What a Waste

5 years. 8 months. 3 weeks. 2 days. 12 hours.

No, that’s not a countdown to some magical, tropical vacation or a retrospective recap of the time I spent in a shitty job or a toxic marriage.

I actually wish it were as meaningful as any of those things.

Instead, it is a reckoning of sorts. It is the first step in facing the reality of the years, months, weeks, days, and hours I’ve wasted, consumed by a single task, dedicated to nothing other than changing my body.

And maybe that number doesn’t hit you the way it hits me, but if it helps, I can break it down a bit to give you some perspective. 

Let’s do days. Days feel more tangible. Just a touch over 2000.

That’s 2000 sunsets. 

2000 chances to wrap my arms around the people I love. 

2000 invitations to make myself one of those people.

Or how about we break it down into minutes.

2.8 million. I said million.

And minutes might be small, but they’ve also been known to pack a hell of a punch.

My life is filled with memories when a minute stretched into an eternity:

Like the first time I laid eyes on each of my children.

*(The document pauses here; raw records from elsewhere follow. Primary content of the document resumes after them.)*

-- ==== Sys2Proof/Certificates/Slice0/Obligations.lean ====
section
/-! DEFINITION. The statements for the provers, `Obligations.<Name>`, and the vocabulary they are written in. The results
are written here from the spec's rules, not through the definitions the meanings use. -/

namespace Sys2Proof.Claims

open Sys2Proof.Machine

/-! ## Words and their fields (30_encoding.md R90, R100 to R105) -/

/-- rd, `w[11:7]`. -/
def wRd (w : Word) : RegIdx := w.extractLsb' 7 5
/-- funct3 or rm, `w[14:12]`. -/
def wF3 (w : Word) : BitVec 3 := w.extractLsb' 12 3
/-- rs1, `w[19:15]`. -/
def wRs1 (w : Word) : RegIdx := w.extractLsb' 15 5
/-- rs2, `w[24:20]`; of an OP-IMM word, imm[4:0]. -/
def wRs2 (w : Word) : RegIdx := w.extractLsb' 20 5
/-- fmt, `w[26:25]`. -/
def wFmt (w : Word) : BitVec 2 := w.extractLsb' 25 2
/-- rs3, `w[31:27]`. -/
def wRs3 (w : Word) : RegIdx := w.extractLsb' 27 5
/-- The I immediate (R100). -/
def wImmI (w : Word) : Word := (w.extractLsb' 20 12).signExtend 32
/-- The S immediate (R101). -/
def wImmS (w : Word) : Word := (w.extractLsb' 25 7 ++ w.extractLsb' 7 5 : BitVec 12).signExtend 32
/-- The B immediate (R102). -/
def wImmB (w : Word) : Word :=
  (w.extractLsb' 31 1 ++ w.extractLsb' 7 1 ++ w.extractLsb' 25 6 ++ w.extractLsb' 8 4 ++ 0#1 : BitVec 13).signExtend 32
/-- The U immediate (R103). -/
def wImmU (w : Word) : Word := (w.extractLsb' 12 20 ++ 0#12 : BitVec 32)
/-- The J immediate (R104). -/
def wImmJ (w : Word) : Word :=
  (w.extractLsb' 31 1 ++ w.extractLsb' 12 8 ++ w.extractLsb' 20 1 ++ w.extractLsb' 21 10 ++ 0#1 : BitVec 21).signExtend 32

/-- The words that spell an instruction are exactly those of its row of the opcode map (R135), with these operands. -/
def Spells (mtch mask : Word) (mk : Word → Instr) : Prop := ∀ w : Word, w &&& mask = mtch ↔ decode w = .ok (mk w)

/-- The opcodes that have a group (R117). -/
def opcodes : List (BitVec 7) :=
  [0x03#7, 0x0F#7, 0x13#7, 0x17#7, 0x23#7, 0x33#7, 0x37#7, 0x43#7, 0x47#7, 0x4B#7, 0x4F#7, 0x53#7, 0x63#7, 0x67#7,
    0x6F#7, 0x73#7]

/-! ## Registers and memory (10_state.md, 20_memory.md) -/

/-- Reading `x[r]` gives `v` (R21). -/
def HasX (s : State) (r : RegIdx) (v : Word) : Prop :=
  (r = 0#5 ∧ v = 0#32) ∨ (r ≠ 0#5 ∧ s.x[r.toNat] = .val v)

/-- `x[r]` is `Unwritten` (R21). -/
def LacksX (s : State) (r : RegIdx) : Prop := r ≠ 0#5 ∧ s.x[r.toNat] = .unwritten

/-- Reading `f[r]` gives `v` (R24). -/
def HasF (s : State) (r : RegIdx) (v : Word) : Prop := s.f[r.toNat] = .val v

/-- `f[r]` is `Unwritten` (R24). -/
def LacksF (s : State) (r : RegIdx) : Prop := s.f[r.toNat] = .unwritten

/-- The integer file after `x[rd] <- v` (R22). -/
def putX (s : State) (rd : RegIdx) (v : Word) : Vector RegCell 32 :=
  if rd = 0#5 then s.x else s.x.set rd.toNat (.val v)

/-- The float file after `f[rd] <- v` (R24). -/
def putF (s : State) (rd : RegIdx) (v : Word) : Vector RegCell 32 := s.f.set rd.toNat (.val v)

/-- The word at an address, the lowest byte least significant (20_memory.md R61, R62). -/
def wordAt (m : Memory) (a : Nat) : Word := m.read (a + 3) ++ m.read (a + 2) ++ m.read (a + 1) ++ m.read a

/-- The halfword at an address. -/
def halfAt (m : Memory) (a : Nat) : BitVec 16 := m.read (a + 1) ++ m.read a

/-- `m'` is `m` with the `n` low bytes of `v` at `a`, the least significant first, and no other byte changed (R63). -/
def StoredAt (m m' : Memory) (a n : Nat) (v : Word) : Prop :=
  m'.wf = true ∧
  ∀ c, m'.read c = if a ≤ c ∧ c < a + n then v.extractLsb' (8 * (c - a)) 8 else m.read c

Or the day my divorce was final.

Or the night my daughter almost died.

Or the moment I married my wife.

Eternal minutes, 2.8 million of which I had sacrificed at the altar of female thinness, only to be handed a painful lesson in female obedience instead.

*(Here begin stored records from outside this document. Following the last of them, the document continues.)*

/-! ## All instructions -/

/-- An instruction that answers a next state does one of the nine effects. -/
theorem exec_effect (h : exec i s = .next t) : Effect i s t := by
  cases i with
  | lui => exact effect_setX rfl h
  | auipc => exact effect_setX rfl h
  | jal => exact effect_jal h
  | jalr => exact effect_jalr h
  | beq => exact effect_branch rfl h
  | bne => exact effect_branch rfl h
  | blt => exact effect_branch rfl h
  | bge => exact effect_branch rfl h
  | bltu => exact effect_branch rfl h
  | bgeu => exact effect_branch rfl h
  | lb => exact effect_load rfl h
  | lh => exact effect_load rfl h
  | lw => exact effect_load rfl h
  | lbu => exact effect_load rfl h
  | lhu => exact effect_load rfl h
  | sb => exact effect_store rfl h
  | sh => exact effect_store rfl h
  | sw => exact effect_store rfl h
  | addi => exact effect_opX rfl h
  | slti => exact effect_opX rfl h
  | sltiu => exact effect_opX rfl h
  | xori => exact effect_opX rfl h
  | ori => exact effect_opX rfl h
  | andi => exact effect_opX rfl h
  | slli => exact effect_opX rfl h
  | srli => exact effect_opX rfl h
  | srai => exact effect_opX rfl h
  | add => exact effect_opXX rfl h
  | sub => exact effect_opXX rfl h
  | sll => exact effect_opXX rfl h
  | slt => exact effect_opXX rfl h
  | sltu => exact effect_opXX rfl h
  | xor => exact effect_opXX rfl h
  | srl => exact effect_opXX rfl h
  | sra => exact effect_opXX rfl h
  | or => exact effect_opXX rfl h
  | and => exact effect_opXX rfl h
  | fence => exact effect_fence h
  | ecall => exact effect_ecall h
  | ebreak => exact effect_ebreak h
  | mul => exact effect_opXX rfl h
  | mulh => exact effect_opXX rfl h
  | mulhsu => exact effect_opXX rfl h
  | mulhu => exact effect_opXX rfl h
  | div => exact effect_opXX rfl h
  | divu => exact effect_opXX rfl h
  | rem => exact effect_opXX rfl h
  | remu => exact effect_opXX rfl h
  | faddS => exact effect_opFFrm rfl h
  | fsubS => exact effect_opFFrm rfl h
  | fmulS => exact effect_opFFrm rfl h
  | fdivS => exact effect_opFFrm rfl h
  | fsqrtS => exact effect_opFrm rfl h
  | fmaddS => exact effect_opFFFrm rfl h
  | fmsubS => exact effect_opFFFrm rfl h
  | fnmsubS => exact effect_opFFFrm rfl h
  | fnmaddS => exact effect_opFFFrm rfl h
  | fsgnjS => exact effect_opFF rfl h
  | fsgnjnS => exact effect_opFF rfl h
  | fsgnjxS => exact effect_opFF rfl h
  | fminS => exact effect_opFF rfl h
  | fmaxS => exact effect_opFF rfl h
  | fcvtWS => exact effect_opXF rfl h
  | fcvtWUS => exact effect_opXF rfl h
  | fcvtSW => exact effect_opFX rfl h
  | fcvtSWU => exact effect_opFX rfl h
  | fmvXW => exact effect_opXF rfl h
  | fmvWX => exact effect_opFX rfl h
  | feqS => exact effect_opXFF rfl h
  | fltS => exact effect_opXFF rfl h
  | fleS => exact effect_opXFF rfl h
  | fclassS => exact effect_opXF rfl h
  | andn => exact effect_opXX rfl h
  | orn => exact effect_opXX rfl h
  | xnor => exact effect_opXX rfl h
  | clz => exact effect_opX rfl h
  | ctz => exact effect_opX rfl h
  | cpop => exact effect_opX rfl h
  | min => exact effect_opXX rfl h
  | max => exact effect_opXX rfl h
  | minu => exact effect_opXX rfl h
  | maxu => exact effect_opXX rfl h
  | sextB => exact effect_opX rfl h
  | sextH => exact effect_opX rfl h
  | zextH => exact effect_opX rfl h
  | rol => exact effect_opXX rfl h
  | ror => exact effect_opXX rfl h
  | rori => exact effect_opX rfl h
  | orcB => exact effect_opX rfl h
  | rev8 => exact effect_opX rfl h

theorem complete_answers (i : Instr) (s : State) (a : Act) : ∃ t, complete i s a = .next t := by
  cases a <;> simp [complete]

/-- Every instruction answers a next state: a stop outcome of the spec is one. -/
theorem exec_answers (i : Instr) (s : State) : ∃ t, exec i s = .next t := by
  cases i with
  | lui => unfold exec execLui; exact complete_answers _ _ _
  | auipc => unfold exec execAuipc; exact complete_answers _ _ _
  | jal => unfold exec execJal; exact complete_answers _ _ _
  | jalr => unfold exec execJalr; exact complete_answers _ _ _
  | beq => unfold exec execBeq; exact complete_answers _ _ _
  | bne => unfold exec execBne; exact complete_answers _ _ _
  | blt => unfold exec execBlt; exact complete_answers _ _ _
  | bge => unfold exec execBge; exact complete_answers _ _ _
  | bltu => unfold exec execBltu; exact complete_answers _ _ _
  | bgeu => unfold exec execBgeu; exact complete_answers _ _ _
  | lb => unfold exec execLb; exact complete_answers _ _ _
  | lh => unfold exec execLh; exact complete_answers _ _ _
  | lw => unfold exec execLw; exact complete_answers _ _ _
  | lbu => unfold exec execLbu; exact complete_answers _ _ _
  | lhu => unfold exec execLhu; exact complete_answers _ _ _
  | sb => unfold exec execSb; exact complete_answers _ _ _
  | sh => unfold exec execSh; exact complete_answers _ _ _
  | sw => unfold exec execSw; exact complete_answers _ _ _
  | addi => unfold exec execAddi; exact complete_answers _ _ _
  | slti => unfold exec execSlti; exact complete_answers _ _ _
  | sltiu => unfold exec execSltiu; exact complete_answers _ _ _
  | xori => unfold exec execXori; exact complete_answers _ _ _
  | ori => unfold exec execOri; exact complete_answers _ _ _
  | andi => unfold exec execAndi; exact complete_answers _ _ _
  | slli => unfold exec execSlli; exact complete_answers _ _ _
  | srli => unfold exec execSrli; exact complete_answers _ _ _
  | srai => unfold exec execSrai; exact complete_answers _ _ _
  | add => unfold exec execAdd; exact complete_answers _ _ _
  | sub => unfold exec execSub; exact complete_answers _ _ _
  | sll => unfold exec execSll; exact complete_answers _ _ _
  | slt => unfold exec execSlt; exact complete_answers _ _ _
  | sltu => unfold exec execSltu; exact complete_answers _ _ _
  | xor => unfold exec execXor; exact complete_answers _ _ _
  | srl => unfold exec execSrl; exact complete_answers _ _ _
  | sra => unfold exec execSra; exact complete_answers _ _ _
  | or => unfold exec execOr; exact complete_answers _ _ _
  | and => unfold exec execAnd; exact complete_answers _ _ _
  | fence => unfold exec execFence; exact complete_answers _ _ _
  | ecall => unfold exec execEcall; exact complete_answers _ _ _
  | ebreak => unfold exec execEbreak; exact complete_answers _ _ _
  | mul => unfold exec execMul; exact complete_answers _ _ _
  | mulh => unfold exec execMulh; exact complete_answers _ _ _
  | mulhsu => unfold exec execMulhsu; exact complete_answers _ _ _
  | mulhu => unfold exec execMulhu; exact complete_answers _ _ _
  | div => unfold exec execDiv; exact complete_answers _ _ _
  | divu => unfold exec execDivu; exact complete_answers _ _ _
  | rem => unfold exec execRem; exact complete_answers _ _ _
  | remu => unfold exec execRemu; exact complete_answers _ _ _
  | faddS => unfold exec execFaddS; exact complete_answers _ _ _
  | fsubS => unfold exec execFsubS; exact complete_answers _ _ _
  | fmulS => unfold exec execFmulS; exact complete_answers _ _ _
  | fdivS => unfold exec execFdivS; exact complete_answers _ _ _
  | fsqrtS => unfold exec execFsqrtS; exact complete_answers _ _ _
  | fmaddS => unfold exec execFmaddS; exact complete_answers _ _ _
  | fmsubS => unfold exec execFmsubS; exact complete_answers _ _ _
  | fnmsubS => unfold exec execFnmsubS; exact complete_answers _ _ _
  | fnmaddS => unfold exec execFnmaddS; exact complete_answers _ _ _
  | fsgnjS => unfold exec execFsgnjS; exact complete_answers _ _ _
  | fsgnjnS => unfold exec execFsgnjnS; exact complete_answers _ _ _
  | fsgnjxS => unfold exec execFsgnjxS; exact complete_answers _ _ _
  | fminS => unfold exec execFminS; exact complete_answers _ _ _
  | fmaxS => unfold exec execFmaxS; exact complete_answers _ _ _
  | fcvtWS => unfold exec execFcvtWS; exact complete_answers _ _ _
  | fcvtWUS => unfold exec execFcvtWUS; exact complete_answers _ _ _
  | fcvtSW => unfold exec execFcvtSW; exact complete_answers _ _ _
  | fcvtSWU => unfold exec execFcvtSWU; exact complete_answers _ _ _
  | fmvXW => unfold exec execFmvXW; exact complete_answers _ _ _
  | fmvWX => unfold exec execFmvWX; exact complete_answers _ _ _
  | feqS => unfold exec execFeqS; exact complete_answers _ _ _
  | fltS => unfold exec execFltS; exact complete_answers _ _ _
  | fleS => unfold exec execFleS; exact complete_answers _ _ _
  | fclassS => unfold exec execFclassS; exact complete_answers _ _ _
  | andn => unfold exec execAndn; exact complete_answers _ _ _
  | orn => unfold exec execOrn; exact complete_answers _ _ _
  | xnor => unfold exec execXnor; exact complete_answers _ _ _
  | clz => unfold exec execClz; exact complete_answers _ _ _
  | ctz => unfold exec execCtz; exact complete_answers _ _ _
  | cpop => unfold exec execCpop; exact complete_answers _ _ _
  | min => unfold exec execMin; exact complete_answers _ _ _
  | max => unfold exec execMax; exact complete_answers _ _ _
  | minu => unfold exec execMinu; exact complete_answers _ _ _
  | maxu => unfold exec execMaxu; exact complete_answers _ _ _
  | sextB => unfold exec execSextB; exact complete_answers _ _ _
  | sextH => unfold exec execSextH; exact complete_answers _ _ _
  | zextH => unfold exec execZextH; exact complete_answers _ _ _
  | rol => unfold exec execRol; exact complete_answers _ _ _
  | ror => unfold exec execRor; exact complete_answers _ _ _
  | rori => unfold exec execRori; exact complete_answers _ _ _
  | orcB => unfold exec execOrcB; exact complete_answers _ _ _
  | rev8 => unfold exec execRev8; exact complete_answers _ _ _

And maybe all that wasted time was easier to swallow when I was younger, but as I sneak into the second half of my life, I am heartbroken about what I have lost as a result of this pointless pursuit. I want that time back. I want all of those dinners I missed with friends because I “couldn’t afford the extra calories.” I want all of those days I spent dragging my littles to the gym because I had to make up for the pizza from the night before.

I missed 5 years of living. 8 months of laughing. 3 weeks of napping. 2 days of loving. 12 hours of playing..

So that I could figure out a way to make sure there was less of me in the world.

What a waste.

But since I can’t turn back time, I know only one way forward:

To dedicate the time I have let here to building a world where every BODY belongs. 

When The Beautifull Project was beginning to come together in early 2018, I really had no idea what it was going to become.

I knew I needed to write. 

I knew I needed to heal.

I knew I wanted my daughter to know her body differently than I had known my own.

But I didn’t know if any of this would matter to anyone but me. I didn’t know if it would matter to you.

I had to reconcile with the reality that it didn’t matter if it mattered to you. It mattered to me, and that had to be enough for me to move forward.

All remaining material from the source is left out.